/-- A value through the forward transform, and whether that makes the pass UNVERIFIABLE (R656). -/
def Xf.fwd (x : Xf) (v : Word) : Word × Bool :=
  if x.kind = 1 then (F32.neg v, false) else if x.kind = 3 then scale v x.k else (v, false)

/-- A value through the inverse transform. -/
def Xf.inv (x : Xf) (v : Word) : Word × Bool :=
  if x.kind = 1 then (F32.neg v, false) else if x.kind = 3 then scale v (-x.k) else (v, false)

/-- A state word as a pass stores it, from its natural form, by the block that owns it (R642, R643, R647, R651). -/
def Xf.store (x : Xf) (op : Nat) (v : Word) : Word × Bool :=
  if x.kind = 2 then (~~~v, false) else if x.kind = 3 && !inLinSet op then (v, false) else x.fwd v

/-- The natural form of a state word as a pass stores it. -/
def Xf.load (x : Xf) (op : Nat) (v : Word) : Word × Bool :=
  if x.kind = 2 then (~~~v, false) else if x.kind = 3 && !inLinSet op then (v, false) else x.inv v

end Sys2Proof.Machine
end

→ What you should do
Repeat only the lines running from the line that contains "def Xf.load (x" through the last line above, inclusive.

→ Answer section
def Xf.load (x : Xf) (op : Nat) (v : Word) : Word × Bool :=
  if x.kind = 2 then (~~~v, false) else if x.kind = 3 && !inLinSet op then (v, false) else x.inv v

end Sys2Proof.Machine
end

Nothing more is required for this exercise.